The FDA has accepted a Biologics License Application as well as granted Priority Review for the gene therapy that treats spinal muscular atrophy (SMA) Type 1.
The US Food and Drug Administration (FDA) has accepted a Biologics License Application (BLA) as well as granted Priority Review for AVXS-101, now onasemnogene abeparvovec (Zolgensma), a therapy for spinal muscular atrophy Type 1.
Spinal muscular atrophy (SMA) Type 1 is a devastating progressive neuromuscular disease that affects infants with a defective or missing SMN1 gene. These infants lose motor neurons necessary for functions including breathing, swallowing, speaking, and walking. Untreated, SMA Type 1 leads to paralysis or death, generally by the child’s second birthday.
Novartis’ gene replacement therapy is a one-time infusion that replaces the defective or missing SMN1 gene with a functional copy that can create SMN protein and prevent the loss of motor neurons.
"This important step by the FDA brings us ever closer to delivering Zolgensma to patients with SMA Type 1. Babies affected by this rare disease are currently faced with debilitating disease progression and lifelong invasive chronic treatment. As a one-time infusion that addresses the genetic root cause of SMA without the need for repeat dosing, Zolgensma represents a potentially significant therapeutic advance for these patients and their families," said David Lennon, PhD, president of AveXis, a Novartis company.
The onasemnogene abeparvovec BLA is supported by data from the START trial. The phase 1 trial included 15 patients infused with the therapy between .9 to 7.9 months of age. Cohort 1 (n = 3) received a low dose and Cohort 2 (n = 12) received a high dose. While 90% of patients with untreated SMA Type 1 die or require permanent ventilation by 24 months of age, at a 24-month follow up all 15 patients (100%) were event-free.

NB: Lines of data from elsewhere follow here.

/-! State.setIdx changes kv alone. -/

@[simp] theorem State.setIdx_regs (s : State) (i : Nat) (v : Nat) : (s.setIdx i v).regs = s.regs := rfl
@[simp] theorem State.setIdx_mem (s : State) (i : Nat) (v : Nat) : (s.setIdx i v).mem = s.mem := rfl
@[simp] theorem State.setIdx_poison (s : State) (i : Nat) (v : Nat) : (s.setIdx i v).poison = s.poison := rfl
@[simp] theorem State.setIdx_time (s : State) (i : Nat) (v : Nat) : (s.setIdx i v).time = s.time := rfl
@[simp] theorem State.setIdx_queues (s : State) (i : Nat) (v : Nat) : (s.setIdx i v).queues = s.queues := rfl
@[simp] theorem State.setIdx_sched (s : State) (i : Nat) (v : Nat) : (s.setIdx i v).sched = s.sched := rfl
@[simp] theorem State.setIdx_cores (s : State) (i : Nat) (v : Nat) : (s.setIdx i v).cores = s.cores := rfl
@[simp] theorem State.setIdx_host (s : State) (i : Nat) (v : Nat) : (s.setIdx i v).host = s.host := rfl
@[simp] theorem State.setIdx_windows (s : State) (i : Nat) (v : Nat) : (s.setIdx i v).windows = s.windows := rfl
@[simp] theorem State.setIdx_spd (s : State) (i : Nat) (v : Nat) : (s.setIdx i v).spd = s.spd := rfl
@[simp] theorem State.setIdx_ctl (s : State) (i : Nat) (v : Nat) : (s.setIdx i v).ctl = s.ctl := rfl
@[simp] theorem State.setIdx_io (s : State) (i : Nat) (v : Nat) : (s.setIdx i v).io = s.io := rfl
@[simp] theorem State.setIdx_plumb (s : State) (i : Nat) (v : Nat) : (s.setIdx i v).plumb = s.plumb := rfl
@[simp] theorem State.setIdx_rep (s : State) (i : Nat) (v : Nat) : (s.setIdx i v).rep = s.rep := rfl
@[simp] theorem State.setIdx_recorder (s : State) (i : Nat) (v : Nat) : (s.setIdx i v).recorder = s.recorder := rfl
@[simp] theorem State.setIdx_staged (s : State) (i : Nat) (v : Nat) : (s.setIdx i v).staged = s.staged := rfl
@[simp] theorem State.setIdx_hbm (s : State) (i : Nat) (v : Nat) : (s.setIdx i v).hbm = s.hbm := rfl
@[simp] theorem State.setIdx_fab (s : State) (i : Nat) (v : Nat) : (s.setIdx i v).fab = s.fab := rfl
@[simp] theorem State.setIdx_sol (s : State) (i : Nat) (v : Nat) : (s.setIdx i v).sol = s.sol := rfl
@[simp] theorem State.setIdx_chd (s : State) (i : Nat) (v : Nat) : (s.setIdx i v).chd = s.chd := rfl
@[simp] theorem State.setIdx_det (s : State) (i : Nat) (v : Nat) : (s.setIdx i v).det = s.det := rfl
@[simp] theorem State.setIdx_img (s : State) (i : Nat) (v : Nat) : (s.setIdx i v).img = s.img := rfl
@[simp] theorem State.setIdx_tok (s : State) (i : Nat) (v : Nat) : (s.setIdx i v).tok = s.tok := rfl
@[simp] theorem State.setIdx_pwr (s : State) (i : Nat) (v : Nat) : (s.setIdx i v).pwr = s.pwr := rfl
@[simp] theorem State.setIdx_mgt (s : State) (i : Nat) (v : Nat) : (s.setIdx i v).mgt = s.mgt := rfl
@[simp] theorem State.setIdx_sec (s : State) (i : Nat) (v : Nat) : (s.setIdx i v).sec = s.sec := rfl
@[simp] theorem State.setIdx_out (s : State) (i : Nat) (v : Nat) : (s.setIdx i v).out = s.out := rfl
@[simp] theorem State.setIdx_freeCtr (s : State) (i : Nat) (v : Nat) : (s.setIdx i v).freeCtr = s.freeCtr := rfl
@[simp] theorem State.setIdx_pending (s : State) (i : Nat) (v : Nat) : (s.setIdx i v).pending = s.pending := rfl
@[simp] theorem State.setIdx_reg (s : State) (i : Nat) (v : Nat) (off0 : Nat) : (s.setIdx i v).reg off0 = s.reg off0 := rfl
@[simp] theorem State.setIdx_fld (s : State) (i : Nat) (v : Nat) (off0 : Nat) (fd0 : Fld) : (s.setIdx i v).fld off0 fd0 = s.fld off0 fd0 := rfl
@[simp] theorem State.setIdx_bit (s : State) (i : Nat) (v : Nat) (off0 : Nat) (fd0 : Fld) : (s.setIdx i v).bit off0 fd0 = s.bit off0 fd0 := rfl
@[simp] theorem State.setIdx_rd (s : State) (i : Nat) (v : Nat) (a0 : Nat) : (s.setIdx i v).rd a0 = s.rd a0 := rfl

/-! State.setImgSrc changes img alone. -/

@[simp] theorem State.setImgSrc_regs (s : State) (k : Nat) (x : ImgSrc) : (s.setImgSrc k x).regs = s.regs := rfl
@[simp] theorem State.setImgSrc_mem (s : State) (k : Nat) (x : ImgSrc) : (s.setImgSrc k x).mem = s.mem := rfl
@[simp] theorem State.setImgSrc_poison (s : State) (k : Nat) (x : ImgSrc) : (s.setImgSrc k x).poison = s.poison := rfl
@[simp] theorem State.setImgSrc_time (s : State) (k : Nat) (x : ImgSrc) : (s.setImgSrc k x).time = s.time := rfl
@[simp] theorem State.setImgSrc_queues (s : State) (k : Nat) (x : ImgSrc) : (s.setImgSrc k x).queues = s.queues := rfl
@[simp] theorem State.setImgSrc_sched (s : State) (k : Nat) (x : ImgSrc) : (s.setImgSrc k x).sched = s.sched := rfl
@[simp] theorem State.setImgSrc_cores (s : State) (k : Nat) (x : ImgSrc) : (s.setImgSrc k x).cores = s.cores := rfl
@[simp] theorem State.setImgSrc_host (s : State) (k : Nat) (x : ImgSrc) : (s.setImgSrc k x).host = s.host := rfl
@[simp] theorem State.setImgSrc_windows (s : State) (k : Nat) (x : ImgSrc) : (s.setImgSrc k x).windows = s.windows := rfl
@[simp] theorem State.setImgSrc_spd (s : State) (k : Nat) (x : ImgSrc) : (s.setImgSrc k x).spd = s.spd := rfl
@[simp] theorem State.setImgSrc_ctl (s : State) (k : Nat) (x : ImgSrc) : (s.setImgSrc k x).ctl = s.ctl := rfl
@[simp] theorem State.setImgSrc_io (s : State) (k : Nat) (x : ImgSrc) : (s.setImgSrc k x).io = s.io := rfl
@[simp] theorem State.setImgSrc_plumb (s : State) (k : Nat) (x : ImgSrc) : (s.setImgSrc k x).plumb = s.plumb := rfl
@[simp] theorem State.setImgSrc_rep (s : State) (k : Nat) (x : ImgSrc) : (s.setImgSrc k x).rep = s.rep := rfl
@[simp] theorem State.setImgSrc_recorder (s : State) (k : Nat) (x : ImgSrc) : (s.setImgSrc k x).recorder = s.recorder := rfl
@[simp] theorem State.setImgSrc_staged (s : State) (k : Nat) (x : ImgSrc) : (s.setImgSrc k x).staged = s.staged := rfl
@[simp] theorem State.setImgSrc_hbm (s : State) (k : Nat) (x : ImgSrc) : (s.setImgSrc k x).hbm = s.hbm := rfl
@[simp] theorem State.setImgSrc_fab (s : State) (k : Nat) (x : ImgSrc) : (s.setImgSrc k x).fab = s.fab := rfl
@[simp] theorem State.setImgSrc_kv (s : State) (k : Nat) (x : ImgSrc) : (s.setImgSrc k x).kv = s.kv := rfl
@[simp] theorem State.setImgSrc_sol (s : State) (k : Nat) (x : ImgSrc) : (s.setImgSrc k x).sol = s.sol := rfl
@[simp] theorem State.setImgSrc_chd (s : State) (k : Nat) (x : ImgSrc) : (s.setImgSrc k x).chd = s.chd := rfl
@[simp] theorem State.setImgSrc_det (s : State) (k : Nat) (x : ImgSrc) : (s.setImgSrc k x).det = s.det := rfl
@[simp] theorem State.setImgSrc_tok (s : State) (k : Nat) (x : ImgSrc) : (s.setImgSrc k x).tok = s.tok := rfl
@[simp] theorem State.setImgSrc_pwr (s : State) (k : Nat) (x : ImgSrc) : (s.setImgSrc k x).pwr = s.pwr := rfl
@[simp] theorem State.setImgSrc_mgt (s : State) (k : Nat) (x : ImgSrc) : (s.setImgSrc k x).mgt = s.mgt := rfl
@[simp] theorem State.setImgSrc_sec (s : State) (k : Nat) (x : ImgSrc) : (s.setImgSrc k x).sec = s.sec := rfl
@[simp] theorem State.setImgSrc_out (s : State) (k : Nat) (x : ImgSrc) : (s.setImgSrc k x).out = s.out := rfl
@[simp] theorem State.setImgSrc_freeCtr (s : State) (k : Nat) (x : ImgSrc) : (s.setImgSrc k x).freeCtr = s.freeCtr := rfl
@[simp] theorem State.setImgSrc_pending (s : State) (k : Nat) (x : ImgSrc) : (s.setImgSrc k x).pending = s.pending := rfl
@[simp] theorem State.setImgSrc_reg (s : State) (k : Nat) (x : ImgSrc) (off0 : Nat) : (s.setImgSrc k x).reg off0 = s.reg off0 := rfl
@[simp] theorem State.setImgSrc_fld (s : State) (k : Nat) (x : ImgSrc) (off0 : Nat) (fd0 : Fld) : (s.setImgSrc k x).fld off0 fd0 = s.fld off0 fd0 := rfl
@[simp] theorem State.setImgSrc_bit (s : State) (k : Nat) (x : ImgSrc) (off0 : Nat) (fd0 : Fld) : (s.setImgSrc k x).bit off0 fd0 = s.bit off0 fd0 := rfl
@[simp] theorem State.setImgSrc_rd (s : State) (k : Nat) (x : ImgSrc) (a0 : Nat) : (s.setImgSrc k x).rd a0 = s.rd a0 := rfl

/-! State.setInbox changes plumb alone. -/

@[simp] theorem State.setInbox_regs (s : State) (i : Nat) (x : Inbox) : (s.setInbox i x).regs = s.regs := rfl
@[simp] theorem State.setInbox_mem (s : State) (i : Nat) (x : Inbox) : (s.setInbox i x).mem = s.mem := rfl
@[simp] theorem State.setInbox_poison (s : State) (i : Nat) (x : Inbox) : (s.setInbox i x).poison = s.poison := rfl
@[simp] theorem State.setInbox_time (s : State) (i : Nat) (x : Inbox) : (s.setInbox i x).time = s.time := rfl
@[simp] theorem State.setInbox_queues (s : State) (i : Nat) (x : Inbox) : (s.setInbox i x).queues = s.queues := rfl
@[simp] theorem State.setInbox_sched (s : State) (i : Nat) (x : Inbox) : (s.setInbox i x).sched = s.sched := rfl
@[simp] theorem State.setInbox_cores (s : State) (i : Nat) (x : Inbox) : (s.setInbox i x).cores = s.cores := rfl
@[simp] theorem State.setInbox_host (s : State) (i : Nat) (x : Inbox) : (s.setInbox i x).host = s.host := rfl
@[simp] theorem State.setInbox_windows (s : State) (i : Nat) (x : Inbox) : (s.setInbox i x).windows = s.windows := rfl
@[simp] theorem State.setInbox_spd (s : State) (i : Nat) (x : Inbox) : (s.setInbox i x).spd = s.spd := rfl
@[simp] theorem State.setInbox_ctl (s : State) (i : Nat) (x : Inbox) : (s.setInbox i x).ctl = s.ctl := rfl
@[simp] theorem State.setInbox_io (s : State) (i : Nat) (x : Inbox) : (s.setInbox i x).io = s.io := rfl
@[simp] theorem State.setInbox_rep (s : State) (i : Nat) (x : Inbox) : (s.setInbox i x).rep = s.rep := rfl
@[simp] theorem State.setInbox_recorder (s : State) (i : Nat) (x : Inbox) : (s.setInbox i x).recorder = s.recorder := rfl
@[simp] theorem State.setInbox_staged (s : State) (i : Nat) (x : Inbox) : (s.setInbox i x).staged = s.staged := rfl
@[simp] theorem State.setInbox_hbm (s : State) (i : Nat) (x : Inbox) : (s.setInbox i x).hbm = s.hbm := rfl
@[simp] theorem State.setInbox_fab (s : State) (i : Nat) (x : Inbox) : (s.setInbox i x).fab = s.fab := rfl
@[simp] theorem State.setInbox_kv (s : State) (i : Nat) (x : Inbox) : (s.setInbox i x).kv = s.kv := rfl
@[simp] theorem State.setInbox_sol (s : State) (i : Nat) (x : Inbox) : (s.setInbox i x).sol = s.sol := rfl
@[simp] theorem State.setInbox_chd (s : State) (i : Nat) (x : Inbox) : (s.setInbox i x).chd = s.chd := rfl
@[simp] theorem State.setInbox_det (s : State) (i : Nat) (x : Inbox) : (s.setInbox i x).det = s.det := rfl
@[simp] theorem State.setInbox_img (s : State) (i : Nat) (x : Inbox) : (s.setInbox i x).img = s.img := rfl
@[simp] theorem State.setInbox_tok (s : State) (i : Nat) (x : Inbox) : (s.setInbox i x).tok = s.tok := rfl
@[simp] theorem State.setInbox_pwr (s : State) (i : Nat) (x : Inbox) : (s.setInbox i x).pwr = s.pwr := rfl
@[simp] theorem State.setInbox_mgt (s : State) (i : Nat) (x : Inbox) : (s.setInbox i x).mgt = s.mgt := rfl
@[simp] theorem State.setInbox_sec (s : State) (i : Nat) (x : Inbox) : (s.setInbox i x).sec = s.sec := rfl
@[simp] theorem State.setInbox_out (s : State) (i : Nat) (x : Inbox) : (s.setInbox i x).out = s.out := rfl
@[simp] theorem State.setInbox_freeCtr (s : State) (i : Nat) (x : Inbox) : (s.setInbox i x).freeCtr = s.freeCtr := rfl
@[simp] theorem State.setInbox_pending (s : State) (i : Nat) (x : Inbox) : (s.setInbox i x).pending = s.pending := rfl
@[simp] theorem State.setInbox_reg (s : State) (i : Nat) (x : Inbox) (off0 : Nat) : (s.setInbox i x).reg off0 = s.reg off0 := rfl
@[simp] theorem State.setInbox_fld (s : State) (i : Nat) (x : Inbox) (off0 : Nat) (fd0 : Fld) : (s.setInbox i x).fld off0 fd0 = s.fld off0 fd0 := rfl
@[simp] theorem State.setInbox_bit (s : State) (i : Nat) (x : Inbox) (off0 : Nat) (fd0 : Fld) : (s.setInbox i x).bit off0 fd0 = s.bit off0 fd0 := rfl
@[simp] theorem State.setInbox_rd (s : State) (i : Nat) (x : Inbox) (a0 : Nat) : (s.setInbox i x).rd a0 = s.rd a0 := rfl
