/-- Accepting a command puts it behind the others of its queue and leaves the ring's registers, memory and the host's side alone. -/
theorem State.acceptCmd_takes (q : Nat) (d : List Byte) (seq : BitVec 32) : SameMem s (s.acceptCmd q d seq) ∧ (s.acceptCmd q d seq).host = s.host ∧
    (s.acceptCmd q d seq).reg (R.QUE_RING q) = s.reg (R.QUE_RING q) ∧
    ∃ x, ((s.acceptCmd q d seq).queue q).cmds = (s.queue q).cmds ++ [x] ∧ x.desc = d := by
  have hring (f : Fld) (n : Nat) : (s.setFld (R.QUE_SEQ q) f n).reg (R.QUE_RING q) = s.reg (R.QUE_RING q) :=
    s.reg_setFld_ne _ _ _ _ (queRing_ne_queSeq q)
  unfold State.acceptCmd
  extract_lets s1 sch s2 o c s3
  split
  · exact ⟨fun _ => rfl, rfl, hring _ _, _, State.pushCmd_cmds (s := s2) q _, rfl⟩
  split
  · exact ⟨fun _ => rfl, rfl, hring _ _, _, State.pushCmd_cmds (s := s2) q _, rfl⟩
  have hc : c.desc = d := withBudget_desc _
  split
  · rw [State.ctxState]
    refine ⟨?mem, ?host, ?ring, c, ?cmds, hc⟩
    case mem =>
      have h3 : SameMem s s3 := fun _ => rfl
      exact SameMem.trans (SameMem.trans h3 (State.setReg_sameMem _ _)) (State.setReg_sameMem _ _)
    case host =>
      rw [State.setFld_host, State.setFld_host]
      rfl
    case ring =>
      rw [State.reg_setFld_ne _ _ _ _ _ (queRing_ne_ctxStat q c), State.reg_setFld_ne _ _ _ _ _ (queRing_ne_ctxStat q c)]
      exact hring _ _
    case cmds =>
      rw [State.queue_setFld, State.queue_setFld]
      exact State.pushCmd_cmds (s := s2) q c
  · exact ⟨fun _ => rfl, rfl, hring _ _, c, State.pushCmd_cmds (s := s2) q c, hc⟩

theorem State.takeDescriptor_took (q : Nat) (d : List Byte) (bad : Bool) : TookDesc q d bad s (s.takeDescriptor q d bad) := by
  have hcons := s.fld_wrapAdd_same (R.QUE_RING q) F.QUE_RING_CMD_CONS 1 (by decide)
  unfold State.takeDescriptor
  extract_lets s1 expected seq
  split
  · exact ⟨fun _ => rfl, rfl, ⟨_, State.pushCmd_cmds (s := s1) q _, rfl, fun _ => ⟨rfl, rfl⟩⟩, hcons⟩
  next hgood =>
  split
  · exact ⟨fun _ => rfl, rfl, ⟨_, State.pushCmd_cmds (s := s1) q _, rfl, fun hb => absurd hb hgood⟩, hcons⟩
  split
  · obtain ⟨hmem, hhost, hring, x, hx, hdesc⟩ := State.acceptCmd_takes (s := s1) q d seq
    exact ⟨hmem, hhost, ⟨x, hx, hdesc, fun hb => absurd hb hgood⟩, (congrArg _ hring).trans hcons⟩
  · exact ⟨fun _ => rfl, rfl, ⟨_, State.pushCmd_cmds (s := s1.satAdd (R.QUE_CTL q) F.QUE_CTL_SEQ_GAPS 1) q _, rfl, fun hb => absurd hb hgood⟩,
      (congrArg F.QUE_RING_CMD_CONS.get (s1.reg_satAdd_ne _ _ _ _ (queRing_ne_queCtl q))).trans hcons⟩

/-- The data of a descriptor read goes to its queue, filled up with zeros to the length asked for. -/
theorem State.giveRead_desc {o : OutRead} {q : Nat} (data : List Byte) (bad : Bool) (ho : o.what = .desc q) (hq : s.qBound q = true) :
    s.giveRead o data bad false = (s.dropRead o).takeDescriptor q ((data ++ List.replicate o.len 0).take o.len) bad := by
  have hq' : (s.dropRead o).qBound q = true := hq
  simp [State.giveRead, State.readReturns, ho, hq']

end Sys2Proof.Machine
end

section
/-! The host's requests, one lemma per command. -/

namespace Sys2Proof.Machine

variable {s : State}

theorem exec_plainRegs {r : Req} {o : Nat} {h : Half} {v : Word} (ho : o ∈ plainRegs) (ht : s.takesWrite r o = true) :
    exec (.genericRegisterWrite r (BitVec.ofNat 26 o) h v) s = .next (s.writeFields o h v) := by
  show (.next (s.busWrite r (BitVec.ofNat 26 o).toNat h v) : Out) = _
  rw [plainRegs_toNat ho, State.busWrite_plainRegs ho, State.plainWrite, State.guardW_takes _ _ _ _ ht]

theorem exec_misalignedWrite {r : Req} {o : BitVec 26} {h : Half} {v : Word} (ho : o.toNat % 8 ≠ 0) :
    exec (.genericRegisterWrite r o h v) s = .next s :=
  congrArg Host.Outcome.next (if_pos ho)

/-! ### BAR0 requests that are no access -/

theorem exec_bar0BadAccess_answered (w : Bool) (hd3 : s.host.d3hot = false) (hans : s.bootAnswers = true) : exec (.bar0BadAccess w) s =
    .next { s.setFld R.GLB_HOST_STAT F.GLB_HOST_STAT_BAD_BAR0 1 with out := s.out ++ (if w then [] else [.unsupported]) } := by
  show execBar0BadAccess w s = _
  cases w <;> simp [execBar0BadAccess, hd3, hans, State.emit, State.setFld, State.setReg]

theorem exec_bar0BadAccess_unanswered (w : Bool) (hoff : s.host.d3hot = true ∨ s.bootAnswers = false) :
    exec (.bar0BadAccess w) s = .next { s with out := s.out ++ (if w then [] else [.unsupported]) } := by
  have hdown : (s.host.d3hot || !s.bootAnswers) = true := by simpa using hoff
  show execBar0BadAccess w s = _
  cases w <;> simp [execBar0BadAccess, hdown, State.emit]

/-! ### BAR2 reads -/

section
variable {x : BitVec 32} {len : BitVec 13} (hd3 : s.host.d3hot = false) (hans : s.bootAnswers = true) (hlen : len.toNat ≤ 4096)
include hd3 hans hlen

theorem exec_bar2Read_hbm (ha : s.bar2Addr x.toNat < s.hbmBytes) : exec (.bar2Read x len) s =
    .next ((s.noteRead hostAgent (s.bar2Addr x.toNat) len.toNat).emit (.bar2Data x.toNat
      (s.readMem hostAgent (s.bar2Addr x.toNat) len.toNat).bytes (s.readMem hostAgent (s.bar2Addr x.toNat) len.toNat).bad)) := by
  show execBar2Read x len s = _
  simp only [execBar2Read, hd3, hans, State.place_hbm ha, Nat.min_eq_right hlen, Bool.not_true, Bool.or_self, Bool.false_eq_true, if_false]

theorem exec_bar2Read_zeros (ha : inHostWindow (s.bar2Addr x.toNat) = true ∨ s.place (s.bar2Addr x.toNat) = .unmapped) :
    exec (.bar2Read x len) s = .next (s.emit (.bar2Data x.toNat (List.replicate len.toNat 0) false)) := by
  show execBar2Read x len s = _
  obtain hw | hu := ha
  · simp only [execBar2Read, hd3, hans, State.place_hostWindow hw, Nat.min_eq_right hlen, Bool.not_true, Bool.or_self, Bool.false_eq_true, if_false]
  · simp only [execBar2Read, hd3, hans, hu, Nat.min_eq_right hlen, Bool.not_true, Bool.or_self, Bool.false_eq_true, if_false]

omit hlen in
theorem exec_bar2Read_hostWin (hn : len.toNat = 8) (ha : s.bar2Addr x.toNat = 0x200000000000 + R.GLB_HOST_WIN) :
    exec (.bar2Read x len) s = .next (s.emit (.bar2Data x.toNat (leBytes (s.reg R.GLB_HOST_WIN).toNat 8) false)) := by
  have hget : s.busGet .bar2 R.GLB_HOST_WIN .full = (s.reg R.GLB_HOST_WIN, s) :=
    (State.busGet_plain (State.busRead_hostWin hd3 hans)).trans (by rw [show halfMask .full = BitVec.allOnes 64 by decide, BitVec.and_allOnes])
  have hplace : s.place (s.bar2Addr x.toNat) = .mirror R.GLB_HOST_WIN := ha ▸ State.place_mirror (by decide)
  have hoff : R.GLB_HOST_WIN / 8 * 8 = R.GLB_HOST_WIN := by decide
  have hbyte : R.GLB_HOST_WIN % 8 = 0 := by decide
  have hmin : min 4096 8 = 8 := by decide
  show execBar2Read x len s = _
  simp only [execBar2Read, hd3, hans, hplace, hn, hmin, accHalf_word hbyte, hoff, hbyte, hget, Bool.not_true, Bool.or_self, Bool.false_eq_true,
    if_false, List.drop_zero]
  rw [List.take_of_length_le (by simp [leBytes])]

end

/-! ### BAR2 writes -/

section
variable {x : BitVec 32} {l : List Byte} (hd3 : s.host.d3hot = false) (hserve : s.bootServes = true) (hlen : l.length ≤ 512)
include hd3 hserve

Among Cohort 2 participants at the 24-month follow up, 11 patients (91.7%) were able to hold their head erect for ≥3 seconds and sit without support for ≥5 seconds; 10 patients (83.3%) were able to sit unsupported for ≥10 seconds; 9 patients (75.0%) were able to sit unsupported for ≥30 seconds; and 2 patients (16.7%) were able to stand and walk alone.
The most common side effect of Zolgensma in the trial was elevated liver enzymes.
Presentations given at the 70th American Academy of Neurology Annual Meeting highlighted the exceptional progress of children in the trial, especially those dosed at younger ages.
“Everyone we treated improved, but we know that treating early is more likely to give us a more rapid and improved outcome,” said Linda Lowes, PhD, a researcher at the Center for Gene Therapy, Nationwide Children’s Hospital, Columbus, Ohio, who presented the data in April 2018.
The improvement was such that investigators called for an update to the standard Children's Hospital of Philadelphia Infant Test of Neuromuscular Disorders (CHOP-INTEND) scale that is used to measure motor function loss or gain in children with SMA Type 1.
"The introduction of one-time, potentially curative therapies will require rethinking how our healthcare system manages diagnosis, treatment, care and associated costs for patients with genetic disease,” said Lennon.
The gene therapy has previously been granted Breakthrough Therapy designation, and with the recent Priority Review the company anticipates regulatory action in May 2019.